Slushy lead melt?

rgitzlaff

New member
I just starting casting bullets. I got a bunch of wheel weights from a local shop and melted them down to cast bullets out of. I have melted down pure lead before, so I know that it looks nice and silvery when molten and skimmed of any dross. Now when I melted down the wheel weights, the lead looks somewhat lumpy and slushy. I flux it and stir it and the lumps go away briefly but it never seems truly liquid. I know this has something to do with the antimony in it and maybe even the tin. I figured maybe the temp needed to be hotter to melt all the metal, but it didn't seem to help. The only thing that did was make the surface turn amber and then blue after a few seconds of not stirring it. What am I doing wrong here? This doesn't look like the lead in the videos I have seen. I am using a small Lee melting pot to melt it, and a small ladle with a pour spout to pour the lead into the molds. It seems to make good bullets, so I'm not that worried about it. It just really clogs up the spout in the ladle quickly and I have to stir it every 30 seconds to keep it from lumping up too bad. Anyone else experience something like this?
 
I thought the zinc ones would just float and I would skim those away with the steel clips. So you are saying that the zinc ones can melt in with everything else and screw up my metal? How do you cull those out among all the other wheel weights? So, with no zinc in it, it will not be all slushy like I am seeing?
 
How high is your temp? Mine is slushy until I reach a good temp and then it is shiny after being fluxed and skimmed. You did flux and skim, right? Since you are used to pure lead you may indeed have just too low temperature, since I now notice you said it seems to make good bullets. IIRC, lead with mixed in zinc will not fillout correctly. Did you melt the wheelweight directly in the pot and make your bullets from that?

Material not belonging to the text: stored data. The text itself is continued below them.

-- ==== Sys2Proof/Certificates/Slice0/Obligations.lean ====
section
/-! DEFINITION. The statements about the block, listed in OBLIGATIONS.json. -/

open Sys2Proof Sys2Proof.Machine

/-- For every state, command c and queue q: a step with c at the front of the queue and q behind it is exec of c on the
state with the queue q. With no command waiting a step answers the same state. This is the model's choice (log entry
1): the spec gives no tick. While the reset line is asserted a request row changes nothing, since no inbound byte is
taken (log entry 13); with the line released it does what the Link Port does when it hands its well-formed frame on.
(R180, R183, 00_scope.md section 1.5) -/
def Obligations.StepTakesFront : Prop :=
  ((∀ (s : State) (c : Instr) (q : List Instr), step (s.withPending (c :: q)) = exec c (s.withPending q)) ∧
    (∀ s : State, s.pending = [] → step s = .next s)) ∧
    (∀ (i : Instr) (s : State), requestRow i = true →
    (s.link.resetLine = true → exec i s = .next s) ∧ (s.link.resetLine = false → exec i s = .next (handOn i s)))

/-- For every command and every state exec answers a next state: no fault and no refusal ends a run. (R180, R36,
00_scope.md section 1.5) -/
def Obligations.NeverStops : Prop :=
  ∀ (i : Instr) (s : State), ∃ t : State, exec i s = .next t

/-- After reset with both bays empty (log entry 5): no record and counter 0, every slot free, no stream and its counters
0, ready line low and line length 16, mirror UNBOUND, default settings, cursor 0, empty queue and report set, each
bay EMPTY, unlocked, STOPPED, its head on track 0, both modes NESTED, nothing active, suspended or in flight. Every
law that the steps keep holds in the state after reset. (R35, R37, R52, R73, R75, R126, R138, R158, R181, R186,
R187) -/
def Obligations.ResetValues : Prop :=
  (State.reset.recs = [] ∧ State.reset.counter = 0 ∧ freeCount State.reset = 256 ∧ State.reset.slots.length = 256 ∧
    State.reset.stream = none ∧
    State.reset.tally = ⟨0, 0, 0, 0, 0⟩ ∧ State.reset.port.ready = false ∧ State.reset.port.line = 16 ∧
    State.reset.mirror = .unbound ∧ State.reset.settings.readCap = 24 ∧ State.reset.settings.margin = 8 ∧
    State.reset.settings.pattern = .report :: List.replicate 7 .reply ∧ State.reset.settings.spinDown = ⟨120, 120⟩ ∧
    State.reset.settings.weak = ⟨true, true⟩ ∧ State.reset.link.cursor = 0 ∧ State.reset.link.replies = [] ∧
    State.reset.link.reports = [] ∧ State.reset.link.sending = none ∧ State.reset.link.assembly = .idle ∧
    State.reset.pending = [] ∧
    ∀ b : Bay,
      (State.reset.mechOf b).mode = .empty ∧ (State.reset.mechOf b).inhibit = false ∧
        (State.reset.mechOf b).spindle = .stopped ∧ (State.reset.mechOf b).timer = none ∧
        (State.reset.mechOf b).locked = false ∧ (State.reset.mechOf b).medium = none ∧
        (State.reset.mechOf b).label = none ∧ (State.reset.mechOf b).zones = none ∧ (State.reset.mechOf b).map = none ∧
        (State.reset.schedOf b).head = 0 ∧ (State.reset.schedOf b).pass = none ∧ (State.reset.schedOf b).active = none ∧
        (State.reset.schedOf b).stack = [] ∧ (State.reset.schedOf b).modeSet = .nested ∧
        (State.reset.schedOf b).mode = .nested ∧ (State.reset.schedOf b).last = .nothing) ∧
    (slotLaw State.reset ∧ tableLaw State.reset ∧ readyLaw State.reset ∧ reportLaw State.reset ∧ mapLaw State.reset ∧
    mediumLaw State.reset ∧ bandLaw State.reset ∧ settingsLaw State.reset ∧ spareLaw State.reset ∧ triedLaw State.reset ∧ ringLaw State.reset ∧ seqLaw State.reset ∧ mirrorLaw State.reset ∧
    holderLaw State.reset ∧ stackLaw State.reset ∧ writeLaw State.reset ∧ relocationLaw State.reset)

/-- The distance of two tracks is their absolute difference; for every distance d from 0 to 16,383 the seek cost is 0
when d is 0 and 6 + ceil(d/128) when d is 1 or more; it is 7 at least for any movement, never above 134, and 134
exactly at the distances from 16,257 upward. (R10) -/
def Obligations.SeekCost : Prop :=
  (∀ t u : Nat, trackDistance t u = ((t : Int) - (u : Int)).natAbs) ∧
    ∀ d : Nat, d ≤ 16383 →
      (d = 0 → seekCost d = 0) ∧ (1 ≤ d → 128 * (seekCost d - 6) < d + 128 ∧ d ≤ 128 * (seekCost d - 6) ∧ 7 ≤ seekCost d) ∧
        seekCost d ≤ 134 ∧ (seekCost d = 134 ↔ 16257 ≤ d)

/-- Every logical sector 0 to 277,422 has its home on a user track (1 to 16,319), sector 0 to 16, and the numbering of
R2 finds it back; every spare 0 to 1,087 lies on a spare track (16,320 to 16,383) and the numbering of R3 finds it
back. A map with an entry for a sector locates it on the spare of the first such entry; without one, or with no map,
at its home. (R2, R3, R112) -/
def Obligations.Locations : Prop :=
  (∀ n : Nat, n ≤ Config.lastLogical →
      1 ≤ (homeLoc n).track ∧ (homeLoc n).track ≤ 16319 ∧ (homeLoc n).sector ≤ 16 ∧
        (homeLoc n).track = 1 + n / 17 ∧ (homeLoc n).sector = n % 17 ∧
        logicalOf (homeLoc n).track (homeLoc n).sector = n) ∧
    (∀ x : Nat, x < Config.spares →
      16320 ≤ (spareLoc x).track ∧ (spareLoc x).track ≤ 16383 ∧ (spareLoc x).sector ≤ 16 ∧
        (spareLoc x).track = 16320 + x / 17 ∧ (spareLoc x).sector = x % 17 ∧
        spareOf (spareLoc x).track (spareLoc x).sector = x) ∧
    (∀ n : Nat, locate none n = homeLoc n) ∧
    (∀ (d : DefectMap) (n : Nat), hasEntry d n = false → locate (some d) n = homeLoc n) ∧
    ∀ (d : DefectMap) (n x : Nat), d.entries.find? (fun e => decide (e.1 = n)) = some (n, x) →
      locate (some d) n = spareLoc x

/-- On every canonical surface, an ERASE pass of n sectors leaves each covered sector BLANK, whatever it was and
whatever the mechanism answers, and every other sector as it was. On every canonical surface, a WRITE pass leaves
each covered sector as R6 allows: BLANK before, it is DATA with the bytes written, DATA with other bytes, or
UNREADABLE; DATA or UNREADABLE before, it is DATA with bytes that differ or UNREADABLE. Every other sector is as it
was. A medium that took the write on a BLANK sector leaves exactly the slot's bytes there; one that holds other
bytes leaves those, and one that failed leaves UNREADABLE (the medium's answers as operands: log entry 7). (R4, R5,
R6) -/
def Obligations.PassEffects : Prop :=
  (∀ (p : Pass) (rs : List SectorResponse) (m : Medium), surfaceWf m = true → p.action = .erase →
    (∀ j : Nat, j < p.items.length → conditionAt (mediumAfter p rs m) (passKey p j) = .blank) ∧
      ∀ k : Nat, (∀ j : Nat, j < p.items.length → k ≠ passKey p j) → conditionAt (mediumAfter p rs m) k = conditionAt m k) ∧
    (∀ (p : Pass) (rs : List SectorResponse) (m : Medium), surfaceWf m = true → p.action = .write →
    (∀ j : Nat, j < p.items.length →
        conditionAt (mediumAfter p rs m) (passKey p j) = .unreadable ∨
          ∃ d : Data, conditionAt (mediumAfter p rs m) (passKey p j) = .data d false ∧
            (conditionAt m (passKey p j) ≠ .blank → d ≠ p.data.getD j [])) ∧
      (∀ j : Nat, j < p.items.length → (responseAt rs j).wrote = .took → conditionAt m (passKey p j) = .blank →
        conditionAt (mediumAfter p rs m) (passKey p j) = .data (p.data.getD j []) false) ∧
      (∀ (j : Nat) (d : Data), j < p.items.length → (responseAt rs j).wrote = .differs d →
        conditionAt m (passKey p j) = .blank ∨ padTo 1024 d ≠ p.data.getD j [] →
        conditionAt (mediumAfter p rs m) (passKey p j) = .data (padTo 1024 d) false) ∧
      (∀ j : Nat, j < p.items.length → (responseAt rs j).wrote = .unreadable →
        conditionAt (mediumAfter p rs m) (passKey p j) = .unreadable) ∧
      ∀ k : Nat, (∀ j : Nat, j < p.items.length → k ≠ passKey p j) → conditionAt (mediumAfter p rs m) k = conditionAt m k)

Most people smelt in one pot to avoid the left over garbage, then cast ingots to use in a clean pot for casting.
 
Confirm temp first !!

If still slushy at 750f you have been zinced !!!!

First if ya feel like the bullets are filling out well & can use em & can trudge thru it all by all means do so !!

But ifin ya want to do summtin `bout it here`s what I did with a batch that was given to me , I put it on a good heat source & heated it to 850 degrees NO stirring the zinc will float to the top the hotter the better but within reason !!!

Skim the "oatmeal" off a little at the time , some claims have been made that fluxing with sulphur will pull zinc out , I have no exp. with it .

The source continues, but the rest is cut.